Rapid Timeline to Tox Starting with KBI Biopharma's SUREtechnology Platform™, Powered by Selexis®

Originally hosted at CPHI Milan, this presentation introduces the latest version of proprietary SURE CHO-M technology & an afucosylated host cell line for the generation of therapeutic proteins.

Hi, everyone. I'm Sigma Mostafa. I'm the Chief Scientific Officer for KBI Biopharma.

And, in my role, I am responsible for cell line development, process development, and analytical and formulation sciences groups. And I'm really excited to talk about our newest offering for cell lines, from our Selexis platform.

So a little bit about KBI. KBI is a top ten CDMO.

We offer mammalian services, from our North Carolina and Geneva, Switzerland sites and, our microbial services from our Colorado site. And then we also have analytical services as a standalone offering.

And we have a deep expertise as you see the numbers, as well as, long, you know, track record of delivering on the promises we make to the customers.

So a little bit about Selexis.

Selexis was founded in 2001 and was then acquired by JSR, our parent company, in 2017.

And subsequently, in 2023, it became a single organization with KBI.

And, one of the things I want to point out is even before twenty seventeen, there were substantial number of programs that, were coming from Selexis into KBI, into my group. And one of the things we understood from the get go is that the Selexis cell line is, particularly robust and high producing compared to the 25+ CHO platforms that we were working with from across the board from various vendors.

So Selexis has a very large, portfolio of technologies and new solutions. I'm just going to focus on a couple of them. One is the Selexis Genetic Element, that was developed in 2002. This is our primary driver for the high productivity.

Also, the CHO-M cell line development, which is our host cell line. And this is a cell line that has a very fast doubling time, fifteen to seventeen hours compared to what's in industry standard, maybe twenty two to twenty four hours. And that itself gives a big advantage to the cell line. Also, the, SURE CHO-M+ libraries, and these are for specific challenges that we might have with the protein. And for expression of the protein, we can go to these host libraries.

And then one of the things in the pipeline is the first drug in the market with the Selexis line was in the 2018 time frame. Now we are actually, we have even crossed the tenth drug. Yesterday, I found out there's eleventh drug in the market with this cell line.

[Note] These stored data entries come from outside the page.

theorem State.reg_setReg (s : State) (i j : Reg) (v : Byte) :
    (s.setReg i v).reg j = if j = i then v else s.reg j := by
  split
  · next h => subst h; simp
  · next h => exact s.reg_setReg_other v h

theorem joinBytes_highByte_lowByte (w : Word) : joinBytes (highByte w) (lowByte w) = w := by
  unfold joinBytes highByte lowByte
  apply BitVec.eq_of_getLsbD_eq
  intro i hi
  simp only [BitVec.getLsbD_append, BitVec.getLsbD_extractLsb']
  split
  · next h => simp [h]
  · next h =>
    have : i - 8 < 8 := by omega
    have e : 8 + (i - 8) = i := by omega
    simp [this, e]

theorem lowByte_joinBytes (hi lo : Byte) : lowByte (joinBytes hi lo) = lo := by
  unfold joinBytes lowByte
  apply BitVec.eq_of_getLsbD_eq
  intro i h
  rw [BitVec.getLsbD_extractLsb', BitVec.getLsbD_append]
  simp only [Nat.zero_add, h, decide_true, Bool.true_and, if_true]

theorem highByte_joinBytes (hi lo : Byte) : highByte (joinBytes hi lo) = hi := by
  unfold joinBytes highByte
  apply BitVec.eq_of_getLsbD_eq
  intro i h
  rw [BitVec.getLsbD_extractLsb', BitVec.getLsbD_append]
  have h1 : ¬ 8 + i < 8 := by omega
  have h2 : 8 + i - 8 = i := by omega
  simp only [h, h1, h2, decide_true, Bool.true_and, if_false]

/-- A pointer reads as it was last written (R22). -/
@[simp] theorem State.ptr_setPtr_same (s : State) (p : Ptr) (v : Word) : (s.setPtr p v).ptr p = v := by
  have h : p.lo ≠ p.hi := by cases p <;> decide
  simp [State.ptr, State.setPtr, State.reg_setReg_other _ _ h, joinBytes_highByte_lowByte]

/-- Writing a pointer changes its two registers alone (R22). -/
theorem State.reg_setPtr_other (s : State) (p : Ptr) (v : Word) {i : Reg} (hlo : i ≠ p.lo) (hhi : i ≠ p.hi) :
    (s.setPtr p v).reg i = s.reg i := by
  simp [State.setPtr, State.reg_setReg_other _ _ hlo, State.reg_setReg_other _ _ hhi]

/-- Writing a register that is no half of a pointer leaves the pointer. -/
theorem State.ptr_setReg_other (s : State) (p : Ptr) (i : Reg) (v : Byte) (h : p.has i = false) :
    (s.setReg i v).ptr p = s.ptr p := by
  simp only [Ptr.has, Bool.or_eq_false_iff, beq_eq_false_iff_ne] at h
  simp [State.ptr, State.reg_setReg_other _ _ (Ne.symm h.1), State.reg_setReg_other _ _ (Ne.symm h.2)]

/-- Where the data space is not small a data pointer is the pair (R110). -/
theorem State.dataPtr_wide {s : State} (p : Ptr) (h : smallDataSpace s.launch.device = false) :
    s.dataPtr p = s.ptr p := by
  simp [State.dataPtr, h]

theorem State.movedPtr_wide {s : State} (p : Ptr) (n : Word) (h : smallDataSpace s.launch.device = false) :
    s.movedPtr p n = s.ptr p + n := by
  simp [State.movedPtr, State.dataPtr, h]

So between 2023 and 2024 we, have worked on a couple of new technologies, and I'm really excited to talk about those and introduce those in this conference. One of them is our transient transfection platform, and that is using the exact same CHO line, CHO-M line, but in a transient transfection mode. So you are getting essentially the same host cell, same product quality, but, you are getting the fast turnaround and getting the material. And then I'm gonna talk about the transposase line, transposase-based technology for our semi-targeted integration that's leading to, a substantially more consistent as well a high productivity cell line.

I'm also gonna talk about our afucosylated knockout cell line. So that is for afucosylated proteins as well as, a little bit about our NGS sequence, identity, some of the offerings there. One of the things I'll mention is the basal media here is one that KBI developed. It's, marketed by Ajinomoto, and we get, very high productivity, with, the Selexis line as well as other CHO cell lines using this media.

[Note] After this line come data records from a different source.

-- ==== Sys2Proof/Tests/Slice0.lean ====
section
/-! SUPPORT. The model's own tests: what `WellFormed` refuses, the words of 95_test_vectors.md part 2.1 and 2.2 through
the decoder, one step of each instruction on the vectors of parts 2.3 to 2.15, and for every obligation with hypotheses
a state and operands that meet them. Every expected value is the spec's, or worked out by hand from its rules. -/

namespace Sys2Proof.Tests

open Config Machine

/-! ## What `WellFormed` refuses -/

theorem test_wf_ldi_low_register : WellFormed .atmega32 (.ldi 15 0) = false := by decide
theorem test_wf_ldi_first_register : WellFormed .atmega32 (.ldi 16 0) = true := by decide
theorem test_wf_movw_odd_destination : WellFormed .atmega32 (.movw 1 0) = false := by decide
theorem test_wf_movw_odd_source : WellFormed .atmega32 (.movw 0 31) = false := by decide
theorem test_wf_sbi_high_address : WellFormed .atmega32 (.sbi 32 0) = false := by decide
theorem test_wf_cbi_high_address : WellFormed .atmega32 (.cbi 63 0) = false := by decide
theorem test_wf_lds16_low_address : WellFormed .reducedCore (.lds16 16 0x3F) = false := by decide
theorem test_wf_sts16_high_address : WellFormed .reducedCore (.sts16 0xC0 16) = false := by decide
theorem test_wf_lds16_absent : WellFormed .atmega32 (.lds16 16 0x40) = false := by decide
theorem test_wf_lds_absent : WellFormed .reducedCore (.lds 16 0x40) = false := by decide
theorem test_wf_elpm_absent : WellFormed .atmega32 .elpm = false := by decide
theorem test_wf_xch_absent : WellFormed .atmega32 (.xch 0) = false := by decide
theorem test_wf_spmz_absent : WellFormed .atmega32 .spmZInc = false := by decide
theorem test_wf_low_register_absent : WellFormed .reducedCore (.mov 15 16) = false := by decide

/-! ## Decoding the words of the spec -/

/-- The words decode to the instruction, and encode from it. -/
def decodes (f : Features) (ws : List Word) (i : Instr) : Bool :=
  decode f (bytesOf ws) == .instr i [] && encode i == ws

/-- The word is none of the device's forms. -/
def refuses (f : Features) (x : Word) : Bool := decode f (bytesOf [x]) == .notInScope x

theorem test_decode_copies :
    decodes .atmega32 [0x2D00] (.mov 16 0) = true ∧
    decodes .atmega32 [0x2FFF] (.mov 31 31) = true ∧
    decodes .atmega32 [0x2C10] (.mov 1 0) = true ∧
    decodes .atmega32 [0x01CF] (.movw 24 30) = true ∧
    decodes .atmega32 [0x01FE] (.movw 30 28) = true ∧
    decodes .atmega32 [0xEA05] (.ldi 16 0xA5) = true ∧
    decodes .atmega32 [0xEFFF] (.ldi 31 0xFF) = true := by decide

theorem test_decode_loads :
    decodes .atmega32 [0x9020, 0x0060] (.lds 2 0x60) = true ∧
    decodes .atmega32 [0x900C] (.ldX 0) = true ∧
    decodes .atmega32 [0x901D] (.ldXInc 1) = true ∧
    decodes .atmega32 [0x912E] (.ldXDec 18) = true ∧
    decodes .atmega32 [0x8048] (.ldY 4) = true ∧
    decodes .atmega32 [0x9059] (.ldYInc 5) = true ∧
    decodes .atmega32 [0x906A] (.ldYDec 6) = true ∧
    decodes .atmega32 [0x8070] (.ldZ 7) = true ∧
    decodes .atmega32 [0x9081] (.ldZInc 8) = true ∧
    decodes .atmega32 [0x9092] (.ldZDec 9) = true ∧
    decodes .atmega32 [0xACAF] (.lddY 10 63) = true ∧
    decodes .atmega32 [0xA0B0] (.lddZ 11 32) = true := by decide

theorem test_decode_stores :
    decodes .atmega32 [0x9230, 0x085F] (.sts 0x85F 3) = true ∧
    decodes .atmega32 [0x920C] (.stX 0) = true ∧
    decodes .atmega32 [0x930D] (.stXInc 16) = true ∧
    decodes .atmega32 [0x931E] (.stXDec 17) = true ∧
    decodes .atmega32 [0x8248] (.stY 4) = true ∧
    decodes .atmega32 [0x9259] (.stYInc 5) = true ∧
    decodes .atmega32 [0x926A] (.stYDec 6) = true ∧
    decodes .atmega32 [0xAEAF] (.stdY 63 10) = true ∧
    decodes .atmega32 [0x8270] (.stZ 7) = true ∧
    decodes .atmega32 [0x9281] (.stZInc 8) = true ∧
    decodes .atmega32 [0x9292] (.stZDec 9) = true ∧
    decodes .atmega32 [0xA2B0] (.stdZ 32 11) = true := by decide

theorem test_decode_short_direct :
    decodes .reducedCore [0xA100] (.lds16 16 0x40) = true ∧
    decodes .reducedCore [0xA61F] (.lds16 17 0xBF) = true ∧
    decodes .reducedCore [0xA010] (.lds16 17 0x80) = true ∧
    decodes .reducedCore [0xA900] (.sts16 0x40 16) = true ∧
    decodes .reducedCore [0xAA4A] (.sts16 0x9A 20) = true := by decide

theorem test_decode_program_memory :
    decodes .extended [0x95C8] (.lpm) = true ∧
    decodes .extended [0x9104] (.lpmZ 16) = true ∧
    decodes .extended [0x9115] (.lpmZInc 17) = true ∧
    decodes .extended [0x95D8] (.elpm) = true ∧
    decodes .extended [0x9106] (.elpmZ 16) = true ∧
    decodes .extended [0x9117] (.elpmZInc 17) = true ∧
    decodes .extended [0x95E8] (.spm) = true ∧
    decodes .extended [0x95F8] (.spmZInc) = true := by decide

theorem test_decode_io_and_stack :
    decodes .extended [0xB71F] (.inp 17 0x3F) = true ∧
    decodes .extended [0xB20D] (.inp 0 0x1D) = true ∧
    decodes .extended [0xBF0D] (.out 0x3D 16) = true ∧
    decodes .extended [0xBB28] (.out 0x18 18) = true ∧
    decodes .extended [0x931F] (.push 17) = true ∧
    decodes .extended [0x912F] (.pop 18) = true ∧
    decodes .extended [0x9304] (.xch 16) = true := by decide

theorem test_decode_shifts :
    decodes .atmega32 [0x0F88] (.lsl 24) = true ∧
    decodes .atmega32 [0x9506] (.lsr 16) = true ∧
    decodes .atmega32 [0x1F99] (.rol 25) = true ∧
    decodes .atmega32 [0x9507] (.ror 16) = true ∧
    decodes .atmega32 [0x9515] (.asr 17) = true ∧
    decodes .atmega32 [0x9502] (.swap 16) = true := by decide

theorem test_decode_bits :
    decodes .atmega32 [0x9AC3] (.sbi 0x18 3) = true ∧
    decodes .atmega32 [0x98C3] (.cbi 0x18 3) = true ∧
    decodes .atmega32 [0x98FF] (.cbi 0x1F 7) = true ∧
    decodes .atmega32 [0xFB07] (.bst 16 7) = true ∧
    decodes .atmega32 [0xF910] (.bld 17 0) = true := by decide

theorem test_decode_set_flags :
    decodes .atmega32 [0x9408] (.sec) = true ∧
    decodes .atmega32 [0x9418] (.sez) = true ∧
    decodes .atmega32 [0x9428] (.sen) = true ∧
    decodes .atmega32 [0x9438] (.sev) = true ∧
    decodes .atmega32 [0x9448] (.ses) = true ∧
    decodes .atmega32 [0x9458] (.seh) = true ∧
    decodes .atmega32 [0x9468] (.setT) = true ∧
    decodes .atmega32 [0x9478] (.sei) = true := by decide

theorem test_decode_clear_flags :
    decodes .atmega32 [0x9488] (.clc) = true ∧
    decodes .atmega32 [0x9498] (.clz) = true ∧
    decodes .atmega32 [0x94A8] (.cln) = true ∧
    decodes .atmega32 [0x94B8] (.clv) = true ∧
    decodes .atmega32 [0x94C8] (.cls) = true ∧
    decodes .atmega32 [0x94D8] (.clh) = true ∧
    decodes .atmega32 [0x94E8] (.clt) = true ∧
    decodes .atmega32 [0x94F8] (.cli) = true := by decide

theorem test_decode_control :
    decodes .atmega32 [0x9598] (.brk) = true ∧
    decodes .atmega32 [0x0000] (.nop) = true ∧
    decodes .atmega32 [0x9588] (.sleep) = true ∧
    decodes .atmega32 [0x95A8] (.wdr) = true := by decide

/-- Rows 49 and 50: the words of BSET 6 and BCLR 0, which decode under the names SET and CLC (R98, R102). -/
theorem test_decode_bset_bclr :
    encode (.bset 6) = [0x9468] ∧ encode (.bclr 0) = [0x9488] ∧ Instr.canonical (.bset 6) = .setT ∧
      Instr.canonical (.bclr 0) = .clc := by decide

theorem test_decode_refused_words :
    [0x0F89, 0x1F98, 0x0C01, 0x2400, 0x9508, 0x9518, 0x940C, 0xCFFF, 0xF7F1, 0x9503, 0x9500, 0x9003, 0x9205, 0xFB08, 0x95D8, 0x9304, 0x95F8].all (refuses .atmega32) = true := by decide

theorem test_table_words :
    decodeTableWord 16 0x2D00 = some (.mov 16 0) ∧ decodeTableWord 16 0x9304 = some (.xch 16) ∧
      decodeTableWord 32 0x90200060 = some (.lds 2 0x60) ∧ decodeTableWord 16 0x9508 = none := by decide

/-! ## One step of each instruction -/

/-- What an instruction leaves in a part of the state, if it completes. -/
def part {α : Type} (f : State → α) : Host.Outcome State Fault Refusal → Option α
  | .next t => some (f t)
  | .fault _ | .refused _ => none

/-- The fault an instruction ends in. -/
def faultOf : Host.Outcome State Fault Refusal → Option Fault
  | .fault e => some e
  | .next _ | .refused _ => none

/-- The refusal an instruction ends in. -/
def refusalOf : Host.Outcome State Fault Refusal → Option Refusal
  | .refused e => some e
  | .next _ | .fault _ => none

/-- Reset, with one register set. -/
def withReg (i : Reg) (v : Byte) : State := State.reset.setReg i v

/-- Reset, with a pointer and one byte of SRAM set. -/
def withPtr (p : Ptr) (a : Word) (b : Nat) (v : Byte) : State :=
  { State.reset.setPtr p a with mem := State.reset.mem.write .sram b v }

/-- Reset, with a pointer and a register set. -/
def withPtrReg (p : Ptr) (a : Word) (i : Reg) (v : Byte) : State := (State.reset.setPtr p a).setReg i v

/-- Reset, with Z and one word of program memory set. -/
def withProg (z : Word) (wa : Nat) (x : Word) : State :=
  { State.reset.setPtr .Z z with
    mem := (State.reset.mem.write .flash (2 * wa) (lowByte x)).write .flash (2 * wa + 1) (highByte x) }

/-- Reset, with SREG set. -/
def withSreg (v : Byte) : State := { State.reset with sreg := v }

/-- Reset, with SP and one register set. -/
def withSp (a : Word) (i : Reg) (v : Byte) : State := { withReg i v with sp := a }

theorem test_mov :
    part (fun t => (t.reg 16, t.sreg, t.pc)) (exec (.mov 16 0) (withReg 0 0x5A)) = some (0x5A, 0x00, 1) := by decide
theorem test_movw :
    part (fun t => (t.reg 24, t.reg 25)) (exec (.movw 24 30) (State.reset.setPtr .Z 0x1234)) = some (0x34, 0x12) := by decide
theorem test_ldi :
    part (fun t => (t.reg 16, t.sreg)) (exec (.ldi 16 0x00) (withReg 16 0x11)) = some (0x00, 0x00) := by decide
theorem test_lds :
    part (fun t => (t.reg 2, t.pc)) (exec (.lds 2 0x0060) (withPtr .X 0 0x60 0x77)) = some (0x77, 2) := by decide
theorem test_lds_refused :
    refusalOf (exec (.lds 2 0x0860) State.reset) = some (.unimplementedDataAddress 0x860) := by decide
theorem test_lds16 :
    part (fun t => (t.reg 16, t.pc)) (exec (.lds16 16 0x80) (withPtr .X 0 0x80 0x77)) = some (0x77, 1) := by decide
theorem test_ldX :
    part (fun t => (t.reg 0, t.ptr .X)) (exec (.ldX 0) (withPtr .X 0x0100 0x0100 0xAB)) = some (0xAB, 0x0100) := by decide
theorem test_ldXInc :
    part (fun t => (t.reg 1, t.ptr .X)) (exec (.ldXInc 1) (withPtr .X 0x00FF 0x00FF 0xCD)) = some (0xCD, 0x0100) := by decide
theorem test_ldXDec :
    part (fun t => (t.reg 18, t.ptr .X)) (exec (.ldXDec 18) (withPtr .X 0x0100 0x00FF 0xEE)) = some (0xEE, 0x00FF) := by decide
theorem test_ldXInc_undefined :
    faultOf (exec (.ldXInc 5) (withPtr .X 0x001A 0x100 0)) = some .undefinedOperandCombination := by decide
theorem test_ldY :
    part (fun t => (t.reg 4, t.ptr .Y)) (exec (.ldY 4) (withPtr .Y 0x0200 0x0200 0x44)) = some (0x44, 0x0200) := by decide
theorem test_ldYInc :
    part (fun t => (t.reg 5, t.ptr .Y)) (exec (.ldYInc 5) (withPtr .Y 0x02FF 0x02FF 0x55)) = some (0x55, 0x0300) := by decide
theorem test_ldYDec :
    part (fun t => (t.reg 6, t.ptr .Y)) (exec (.ldYDec 6) (withPtr .Y 0x0300 0x02FF 0x66)) = some (0x66, 0x02FF) := by decide
theorem test_ldZ :
    part (fun t => (t.reg 7, t.ptr .Z)) (exec (.ldZ 7) (withPtr .Z 0x0060 0x0060 0x70)) = some (0x70, 0x0060) := by decide
theorem test_ldZ_own_register :
    part (fun t => t.reg 7) (exec (.ldZ 7) (State.reset.setPtr .Z 0x001E)) = some 0x1E := by decide
theorem test_ldZInc :
    part (fun t => (t.reg 8, t.ptr .Z)) (exec (.ldZInc 8) (withPtr .Z 0x085F 0x085F 0x81)) = some (0x81, 0x0860) := by decide
theorem test_ldZDec :
    part (fun t => (t.reg 9, t.ptr .Z)) (exec (.ldZDec 9) (withPtr .Z 0x0061 0x0060 0x92)) = some (0x92, 0x0060) := by decide
theorem test_lddY :
    part (fun t => (t.reg 10, t.ptr .Y)) (exec (.lddY 10 63) (withPtr .Y 0x0100 0x013F 0xA1)) = some (0xA1, 0x0100) := by decide
theorem test_lddZ :
    part (fun t => (t.reg 11, t.ptr .Z)) (exec (.lddZ 11 32) (withPtr .Z 0x0100 0x0120 0xA1)) = some (0xA1, 0x0100) := by decide
theorem test_sts :
    part (fun t => (t.mem.read .sram 0x85F, t.pc)) (exec (.sts 0x085F 3) (withReg 3 0x33)) = some (some 0x33, 2) := by decide
theorem test_sts_sreg :
    part (fun t => t.sreg) (exec (.sts 0x005F 3) (withReg 3 0x41)) = some 0x41 := by decide
theorem test_sts16 :
    part (fun t => (t.mem.read .sram 0x9A, t.pc)) (exec (.sts16 0x9A 20) (withReg 20 0x33)) = some (some 0x33, 1) := by decide
theorem test_stX :
    part (fun t => (t.mem.read .sram 0x100, t.ptr .X)) (exec (.stX 0) (withPtrReg .X 0x0100 0 0x10)) =
      some (some 0x10, 0x0100) := by decide
theorem test_stX_own_pointer :
    part (fun t => t.ptr .X) (exec (.stX 5) (withPtrReg .X 0x001A 5 0x34)) = some 0x0034 := by decide
theorem test_stXInc :
    part (fun t => (t.mem.read .sram 0x1FF, t.ptr .X)) (exec (.stXInc 16) (withPtrReg .X 0x01FF 16 0x16)) =
      some (some 0x16, 0x0200) := by decide
theorem test_stXDec :
    part (fun t => (t.mem.read .sram 0xFF, t.ptr .X)) (exec (.stXDec 17) (withPtrReg .X 0x0100 17 0x17)) =
      some (some 0x17, 0x00FF) := by decide
theorem test_stY :
    part (fun t => (t.mem.read .sram 0x200, t.ptr .Y)) (exec (.stY 4) (withPtrReg .Y 0x0200 4 0x04)) =
      some (some 0x04, 0x0200) := by decide
theorem test_stYInc :
    part (fun t => (t.mem.read .sram 0x200, t.ptr .Y)) (exec (.stYInc 5) (withPtrReg .Y 0x0200 5 0x05)) =
      some (some 0x05, 0x0201) := by decide
theorem test_stYDec :
    part (fun t => (t.mem.read .sram 0x1FF, t.ptr .Y)) (exec (.stYDec 6) (withPtrReg .Y 0x0200 6 0x06)) =
      some (some 0x06, 0x01FF) := by decide
theorem test_stdY :
    part (fun t => (t.mem.read .sram 0x13F, t.ptr .Y)) (exec (.stdY 63 10) (withPtrReg .Y 0x0100 10 0x0A)) =
      some (some 0x0A, 0x0100) := by decide
theorem test_stZ :
    part (fun t => (t.mem.read .sram 0x300, t.ptr .Z)) (exec (.stZ 7) (withPtrReg .Z 0x0300 7 0x07)) =
      some (some 0x07, 0x0300) := by decide
theorem test_stZInc :
    part (fun t => (t.mem.read .sram 0x300, t.ptr .Z)) (exec (.stZInc 8) (withPtrReg .Z 0x0300 8 0x08)) =
      some (some 0x08, 0x0301) := by decide
theorem test_stZDec :
    part (fun t => (t.mem.read .sram 0x2FF, t.ptr .Z)) (exec (.stZDec 9) (withPtrReg .Z 0x0300 9 0x09)) =
      some (some 0x09, 0x02FF) := by decide
theorem test_stZDec_undefined :
    faultOf (exec (.stZDec 31) State.reset) = some .undefinedOperandCombination := by decide
theorem test_stdZ :
    part (fun t => (t.mem.read .sram 0x320, t.ptr .Z)) (exec (.stdZ 32 11) (withPtrReg .Z 0x0300 11 0x0B)) =
      some (some 0x0B, 0x0300) := by decide
theorem test_lpm :
    part (fun t => t.reg 0) (exec .lpm (withProg 0x0011 8 0xBEEF)) = some 0xBE := by decide
theorem test_lpmZ :
    part (fun t => (t.reg 16, t.ptr .Z)) (exec (.lpmZ 16) (withProg 0x0010 8 0xBEEF)) = some (0xEF, 0x0010) := by decide
theorem test_lpmZInc :
    part (fun t => (t.reg 17, t.ptr .Z)) (exec (.lpmZInc 17) (withProg 0x7FFF 0x3FFF 0xC3D4)) = some (0xC3, 0x8000) := by decide
theorem test_lpmZ_refused :
    refusalOf (exec (.lpmZ 16) (State.reset.setPtr .Z 0x8000)) = some (.unimplementedProgramAddress 0x8000) := by decide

So some of the numbers, there's, now, upward of ten eleven marketed products using this cell line as well as, 175 drug candidates that are, using the Selexis platform.

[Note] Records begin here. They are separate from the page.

-- ==== Sys2Proof/Syntax.lean ====
section
/-! DEFINITION. The commands of the block: one constructor per row of spec/opcode_table.json, with the row's operands.
A time operand is the hall time at which the occurrence falls. -/

namespace Sys2Proof

/-- Region index: 0-7 for H0-H7, 8-15 for E0-E7 (R2, Table 0.3). -/
abbrev Region := Fin 16

/-- Causeway link index: XP 0, XN 1, YP 2, YN 3, ZP 4, ZN 5 (Table 0.3). -/
abbrev Link := Fin 6

/-- HBM stack index: 0-1 on Headland, 2-7 on Estuary (Table 0.3). -/
abbrev Stack := Fin 8

/-- Die: 0 Headland, 1 Estuary. -/
abbrev Die := Fin 2

/-- Hall time in units of 62.5 ps. -/
abbrev Time := BitVec 64

/-- A word or memory group struck by bit errors: word index (byte offset / 8) and how many bits are newly wrong
(R154, R155, R170). Errors enter the block with the command that meets them. -/
structure Upset where
  cell : Fin 32
  word : BitVec 19
  bits : Nat
  deriving DecidableEq, Repr

/-- Header fields pred and pred_inv of a control word (Table 3.1). -/
structure Gov where
  pred : BitVec 4
  inv : Bool
  deriving DecidableEq, Repr

/-- Array slot (Table 3.4). -/
inductive ArrSlot where
  | clear (acc : BitVec 2) (win : BitVec 8)
  | mac (xport : BitVec 2) (acc : BitVec 2)
  | wload (sparse : Bool) (handle : BitVec 16)
  | wswap
  | drain (acc gen : BitVec 2) (handle : BitVec 16)
  deriving DecidableEq, Repr

/-- Vector operations (Table 3.6). -/
inductive VecOp where
  | add | sub | mul | fma | max | min
  | exp2 | log2 | rcp | rsqrt
  | cvt | ld | st | rdacc
  | cmp | topk | sample | reduce
  deriving DecidableEq, Repr

/-- Vector slot (Table 3.5). -/
structure VecSlot where
  op : VecOp
  bf16 : Bool
  vd : BitVec 5
  va : BitVec 5
  vb : BitVec 5
  vc : BitVec 5
  mod : BitVec 5
  arg : BitVec 16
  deriving DecidableEq, Repr

/-- Address-generator slot (Table 3.7). -/
inductive GenSlot where
  | start (handle : BitVec 16)
  | step (n : BitVec 24)
  | setpos (n : BitVec 24)
  deriving DecidableEq, Repr

/-- Crossbar slot (Table 3.8). -/
structure XbarSlot where
  scatter : Bool
  gen : BitVec 2
  unit : BitVec 4
  mask : BitVec 8
  deriving DecidableEq, Repr

/-- Transfer slot (Table 3.9). -/
inductive XferSlot where
  | csend (cell : BitVec 3) (handle : BitVec 16)
  | bsend (block : BitVec 2) (cell : BitVec 3) (handle : BitVec 16)
  | xsend (channel : BitVec 3)
  | xrecv (source : BitVec 4) (channel : BitVec 3) (handle : BitVec 16)
  | lsend (link : BitVec 3) (index : BitVec 16) (stream : BitVec 8) (handle : BitVec 16)
  | land (id : BitVec 8)
  | lread (id : BitVec 8) (handle : BitVec 16)
  deriving DecidableEq, Repr

/-- Loop and branch slot (Table 3.10). -/
inductive LoopSlot where
  | loopf (last : BitVec 21) (count : BitVec 20)
  | loopb (src : Bool) (last : BitVec 21) (n : BitVec 4) (ceiling : BitVec 16)
  | jmp (target : BitVec 21)
  | done
  deriving DecidableEq, Repr

/-- Descriptor slot (Table 3.11). -/
inductive DescSlot where
  | dload (gen : BitVec 2) (handle : BitVec 16)
  | dbase (gen : BitVec 2) (handle : BitVec 16)
  | cntsrc (dim : BitVec 3) (handle : BitVec 16)
  | cntld (dim : BitVec 3) (n : BitVec 4) (handle : BitVec 16)
  | cntset (value : BitVec 24) (n : BitVec 4)
  deriving DecidableEq, Repr

/-- Predicate slot (Table 3.12). -/
inductive PredSlot where
  | pcix (pd : BitVec 4) (select : BitVec 2) (cmp : BitVec 3) (imm : BitVec 24)
  | plog (pd pa pb : BitVec 4) (op : BitVec 2)
  | pvec (pd : BitVec 4) (reg : BitVec 5) (lane : BitVec 7)
  | pcnt (pd n : BitVec 4) (imm : BitVec 24)
  deriving DecidableEq, Repr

So in terms of the the overall how the CLD group is set up, we have cell line engineering, cell line generation, cell line automation, and cell line lead characterization.

I'm not going to talk about the cell line automation portion today, but we have done quite a bit of innovation there and have been able to essentially make it hands-free automated platform for cell line passaging.

In terms of the SUREtechnology, powered by Selexis, it's not just for mAb, but for bispecifics, Fc-fusions, antibody drug conjugates, recombinant proteins, enzymes, glycoprotein vaccines, and biosimilars, we equally are successful.

And, the main words and main characteristics of the cell line that I would point out are that it's rapid because of the fast doubling time, stable cell line, cost effective, and robust.

This slide essentially just points out the varied scaffolds and structures that we have already worked on. And that's where Selexis' main core expertise and their their sort of value proposition comes in because of the, you know, likelihood of us being successful with complex proteins, just based on our experience level and the wide range of problem solving we have done.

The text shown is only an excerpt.